Le deuxième moyen est la taxation. Elle fonctionne à moindre coût et on reçoit un double dividende : si l'on fait une taxe carbone, et qu'en compensation on baisse les charges sur les revenus du travail, non seulement on fait baisser les émissions de dioxyde de carbone, mais on crée des emplois. La limite de la taxation des polluants atmosphériques est sa moindre efficacité par rapport à la réglementation.
Le troisième moyen, le plus sophistiqué, -mais en pratique à titre personnel je doute qu'il soit le meilleur est le marché de droits à polluer. Les avantages sont les mêmes que pour la taxation et l'efficacité peut être grande, ainsi cela a très bien fonctionné aux Etats-Unis pour faire baisser le taux de dioxyde de soufre ; mais il est très difficile d'élaborer un marché de droits à polluer efficace : il faut une architecture juridique stable, des sanctions crédibles, une architecture complexe et fluide, tous éléments qui n'ont pas été réunis dans le marché de droits à polluer concernant le CO2 dans l'UE.

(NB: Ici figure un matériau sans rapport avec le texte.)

/-- R39: whether a packet of a UDP peer finds a place, and the state with the place taken. -/
def State.takePlace (s : State) (p : Peer) : Bool × State :=
  let now := s.time.dev.toNat
  match peerSession p s.cmd.udp with
  | some x => (true, s.setSession (.udp p) { x with lastHeard := now })
  | none =>
    let add := fun (t : State) => { t with cmd := { t.cmd with udp := t.cmd.udp ++ [(p, { Session.fresh with lastHeard := now })] } }
    if s.cmd.udp.length < 4 then (true, add s)
    else match silentLongest s.cmd.udp with
      | some old => if old.2.lastHeard + 10 ^ 10 ≤ now then (true, add (s.forgetPeer old.1)) else (false, s.inc F.CMD.PEER_DROP)
      | none => (false, s)

/-! ### Steps 7 to 11 -/

/-- R394: what a throttle level refuses. -/
def State.throttleRefuses (s : State) (op : Nat) (p : List Byte) : Bool :=
  let level := s.get F.TH.TH_STAT_LEVEL
  let raises := decide (u8 p 0 < 4) && decide (u16 p 2 < 2) && decide (s.profVal (u8 p 0) (u16 p 2) < u32 p 4)
  if level = 0 then false
  else if op = 0x0108 then true
  else if op = 0x0600 then decide (u8 p 0 < 3) && decide (s.get (F.OZ.LINK_STAT_RATE (u8 p 0)) < u8 p 1)
  else if op = 0x0102 then raises
  else if level = 2 then (op == 0x0401 && u8 p 1 == 1) || op == 0x0404 || (op == 0x0A00 && decide (s.level < u8 p 0))
  else false

/-- R49: the status set. -/
def statusSet (op : Nat) : Bool := [0x0001, 0x0002, 0x0003, 0x0004, 0x0005, 0x0700, 0x0903].contains op

/-- Step 9 (R23, R394). -/
def State.thermalRefuses (s : State) (op : Nat) (p : List Byte) : Bool :=
  if s.pw.st = .thermalLatch then !(statusSet op || (op == 0x0008 && coreRead (u32 p 0) (u16 p 4))) else s.throttleRefuses op p

/-- R69: what the ROM serves without firmware. -/
def romServes (op : Nat) : Bool := statusSet op || [0x0008, 0x0A04, 0x0F00, 0x0F01, 0x0F02, 0x0F03, 0x0F04, 0x0F05].contains op

/-- Step 10 where no firmware runs: no session is open, and locked words stay locked. -/
def romLocked (op : Nat) (p : List Byte) : Bool :=
  (decide (0x0702 ≤ op) && decide (op ≤ 0x0705)) ||
    (op == 0x0009 && (wordAddrs (u32 p 0) (min 256 (u16 p 4))).any lockedWord) || (op == 0x000A && lockedWord (u32 p 0))

/-- Table 2-10: opcodes of fixed payload length. -/
def opLengths : List (Nat × Nat) :=
  [(0x0001, 0), (0x0002, 0), (0x0003, 0), (0x0004, 0), (0x0005, 4), (0x0008, 8), (0x000A, 12), (0x0010, 0), (0x0011, 0), (0x0012, 0), (0x0014, 32),
   (0x0100, 4), (0x0101, 0), (0x0102, 8), (0x0103, 4), (0x0108, 8), (0x0109, 0), (0x0200, 4), (0x0201, 4), (0x0202, 4), (0x0203, 0), (0x0204, 4)] ++
  [(0x0300, 4), (0x0301, 44), (0x0302, 8), (0x0303, 4), (0x0400, 68), (0x0401, 4), (0x0403, 4), (0x0404, 12), (0x0500, 36), (0x0501, 36), (0x0502, 4),
   (0x0503, 4), (0x0600, 4), (0x0601, 4), (0x0602, 0), (0x0603, 16), (0x0604, 16), (0x0605, 8), (0x0700, 0), (0x0701, 32), (0x0703, 12), (0x0704, 8),
   (0x0705, 4)] ++
  [(0x0800, 64), (0x0801, 4), (0x0802, 0), (0x0803, 4), (0x0804, 0), (0x0805, 4), (0x0806, 4), (0x0807, 4), (0x0808, 4), (0x0900, 32), (0x0901, 0),
   (0x0902, 4), (0x0903, 4), (0x0904, 0), (0x0905, 4), (0x0A00, 4), (0x0A01, 12), (0x0A02, 12), (0x0A03, 24), (0x0A04, 8), (0x0F00, 0), (0x0F01, 8),
   (0x0F03, 0), (0x0F04, 4), (0x0F05, 0)]

/-- Table 2-10: opcodes whose length a payload field gives: bytes before the list, place and width of the count, bytes per item. -/
def opVariable : List (Nat × Nat × Nat × Nat × Nat) :=
  [(0x0009, 8, 4, 2, 4), (0x0304, 4, 2, 2, 4), (0x0402, 4, 2, 2, 1), (0x0702, 16, 5, 1, 8), (0x0F02, 8, 4, 2, 1)]

/-- Steps 7 and 8: none: not an opcode; else whether the payload has the opcode's length. -/
def lengthOk (op : Nat) (p : List Byte) : Option Bool :=
  match opLengths.find? (fun e => e.1 == op) with
  | some e => some (p.length == e.2)
  | none => (opVariable.find? (fun e => e.1 == op)).map (fun e =>
      decide (e.2.1 ≤ p.length) && p.length == e.2.1 + beAt p e.2.2.1 e.2.2.2.1 * e.2.2.2.2)
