-- ==== Sys2Proof/Machine/ExecDiag.lean ====
section
/-! DEFINITION. Events of the recorder and the lines of the monitor UART. -/

namespace Sys2Proof.Machine

/-- RECORDER_TRIGGER (R436). -/
def execRecorderTrigger (s : State) : Host.Outcome State Fault Refusal := .next (State.settle (s.recTrigger))

/-- RECORDER_PRE_FILL_DONE (R435). -/
def execRecorderPreFillDone (s : State) : Host.Outcome State Fault Refusal := .next (State.settle (s.recPreDone))

/-- RECORDER_POST_FILL_DONE (R438). -/
def execRecorderPostFillDone (samples : List Byte) (s : State) : Host.Outcome State Fault Refusal := .next (State.settle (s.recStore samples))

/-- RECORDER_READ_COMPLETE (R439). -/
def execRecorderReadComplete (refused : Bool) (s : State) : Host.Outcome State Fault Refusal := .next (State.settle (s.recReadEnd refused))

/-- MONITOR_LINE (R440). -/
def execMonitorLine (line : List Byte) (s : State) : Host.Outcome State Fault Refusal := .next (State.settle (s.monInput (fun t => t.monLine line)))

/-- MON_ID (R442). -/
def execMonId (s : State) : Host.Outcome State Fault Refusal := .next (State.settle (s.monInput State.monId))

/-- MON_NONCE (R442). -/
def execMonNonce (s : State) : Host.Outcome State Fault Refusal := .next (State.settle (s.monInput State.monTellNonce))

/-- MON_AUTH (R441). -/
def execMonAuth (credential : List Byte) (s : State) : Host.Outcome State Fault Refusal :=
  .next (State.settle (s.monInput (fun t => t.monAuth credential)))

/-- MON_RD (R442). -/
def execMonRd (addr : BitVec 32) (count : Nat) (s : State) : Host.Outcome State Fault Refusal :=
  .next (State.settle (s.monInput (fun t => t.monRead addr.toNat count)))

/-- MON_ST (R442). -/
def execMonSt (s : State) : Host.Outcome State Fault Refusal := .next (State.settle (s.monInput State.monStatus))

/-- MON_LOG (R442). -/
def execMonLog (index : Nat) (count : Nat) (s : State) : Host.Outcome State Fault Refusal :=
  .next (State.settle (s.monInput (fun t => t.monLog index count)))

/-- MON_EV (R443). -/
def execMonEv (on : Bool) (s : State) : Host.Outcome State Fault Refusal := .next (State.settle (s.monInput (fun t => t.monEv on)))

/-- MON_BYE (R441). -/
def execMonBye (s : State) : Host.Outcome State Fault Refusal := .next (State.settle (s.monInput State.monBye))

/-- MON_SESSION_TIMEOUT (R441). -/
def execMonSessionTimeout (s : State) : Host.Outcome State Fault Refusal := .next (State.settle (s.monTimeout))

/-- MON_LOCKOUT_END (R441). -/
def execMonLockoutEnd (s : State) : Host.Outcome State Fault Refusal := .next (State.settle (s.monLockoutEnd))

end Sys2Proof.Machine
end

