-- ==== Sys2Proof/Machine/Core.lean ====
section
/-! DEFINITION. The machine as the host reads it. -/

def Sys2Proof.core : Host.Core := {
  State := Sys2Proof.Machine.State, Fault := Sys2Proof.Machine.Fault,
  Refusal := Sys2Proof.Machine.Refusal, step := Sys2Proof.Machine.step, reset := Sys2Proof.Machine.State.reset }
end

La protection de la qualité de l'air est par ailleurs encore insuffisante y compris en Europe. La concentration en dioxyde d'azote a baissé bien moins rapidement que celle en dioxyde de soufre, en bonne partie en raison du taux de diésélisation du parc automobile européen et français en particulier. En Chine, le principal problème est les particules fines issues du charbon.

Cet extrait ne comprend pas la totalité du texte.